Kremlin sözcüsü Dimitri Peskov, Rusya’nın hangi koşullar altında anlaşmaya geri döneceği sorusuna, “Her şey Batı’nın pozisyonuna bağlı olacak … Endişelerimizi dikkate alma isteği varsa, o zaman durum değişecek” dedi.
Interfax’ın aktardığına göre Ryabkov, “Elbette, gerekirse daha fazla karşı önlem almak da dahil olmak üzere ABD ve müttefiklerinin daha sonraki adımlarını yakından izleyeceğiz.”
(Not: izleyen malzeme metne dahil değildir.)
-- ==== Sys2Proof/Machine/SMap.lean ====
section
/-!
DEFINITION. Sparse maps in one canonical form: the entries' keys rise strictly, and no entry holds the value that its key
reads as when it is not listed. Memories, the register file and the numbered tables of the blocks are all held so, so that
equal contents are equal data.
-/
namespace Sys2Proof

/-- What key `k` holds: its entry, or `d k` where it is not listed. -/
def SMap.get {V : Type} (d : Nat → V) (m : SMap V) (k : Nat) : V :=
  match m with
  | [] => d k
  | (j, v) :: t => if j = k then v else SMap.get d t k

/-- Puts `v` at key `k`: an entry equal to the unlisted value is removed. -/
def SMap.set {V : Type} [DecidableEq V] (d : Nat → V) (m : SMap V) (k : Nat) (v : V) : SMap V :=
  match m with
  | [] => if v = d k then [] else [(k, v)]
  | (j, w) :: t =>
    if k < j then (if v = d k then (j, w) :: t else (k, v) :: (j, w) :: t)
    else if k = j then (if v = d k then t else (k, v) :: t)
    else (j, w) :: SMap.set d t k v

/-- Every key of `m` is above `b`, the keys rise strictly, and no entry equals its unlisted value. -/
def SMap.wfAbove {V : Type} [DecidableEq V] (d : Nat → V) (b : Option Nat) (m : SMap V) : Bool :=
  match m with
  | [] => true
  | (j, v) :: t =>
    (match b with | none => true | some a => decide (a < j)) && decide (v ≠ d j) && SMap.wfAbove d (some j) t

/-- The canonical form. -/
def SMap.wf {V : Type} [DecidableEq V] (d : Nat → V) (m : SMap V) : Bool := SMap.wfAbove d none m

/-- The map without the entries whose key fails `p`: those keys read as unlisted again. -/
def SMap.keep {V : Type} (p : Nat → Bool) (m : SMap V) : SMap V := m.filter (fun e => p e.1)

/-- Changes the value at key `k` by `f`. -/
def SMap.modify {V : Type} [DecidableEq V] (d : Nat → V) (m : SMap V) (k : Nat) (f : V → V) : SMap V :=
  SMap.set d m k (f (SMap.get d m k))

end Sys2Proof
end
Rusya’nın Sarmat kıtalararası balistik füzesini (çok sayıda nükleer savaş başlığı taşıma kapasitesine sahip bir silah) başarısız bir şekilde test ettiğine dair bu hafta başlarında bir CNN raporuna yanıt veren Interfax, Ryabkov’un şu sözlerini aktardı: “Medyada görünen her şeye güvenemezsiniz, özellikle de kaynak göründüğünde. CNN’de.”
Askıya alınan anlaşma, her iki tarafa da birbirlerinin sahalarını denetleme hakkı veriyor – ziyaretler 2020’den beri COVID ve Ukrayna’daki savaş nedeniyle durdurulmuş olsa da – ve tarafların stratejik nükleer silahlarının sayıları, yerleri ve teknik özellikleri hakkında ayrıntılı bildirimler yapmasını gerektiriyor. silahlar. .
Örneğin, bir üretim tesisinden kıtalararası bir balistik füze nakledilmek üzere olduğunda birbirlerine haber vermeleri gerekir. ABD Dışişleri Bakanlığı’na göre, anlaşmanın 2011’de yürürlüğe girmesinden bu yana iki taraf 25.000’den fazla bildirimde bulundu.
ABD Dışişleri Bakanı Antony Blinken Salı günü yaptığı açıklamada, Rusya’nın duyurulan askıya alınmasının “son derece talihsiz ve sorumsuzca” olduğunu söyledi. NATO Genel Sekreteri Jens Stoltenberg, bunun dünyayı daha tehlikeli hale getirdiğini söyledi ve Putin’i yeniden düşünmeye çağırdı.
Rusya şimdi, Rusya’ya yönelik İngiliz ve Fransız nükleer silahlarının silah kontrol çerçevesine dahil edilmesini talep ediyor; bu, Moskova ile yarım yüzyıldan fazla süren ikili nükleer anlaşmalardan sonra Washington için hiç de başlangıç olmayan bir pozisyon olarak görülüyor.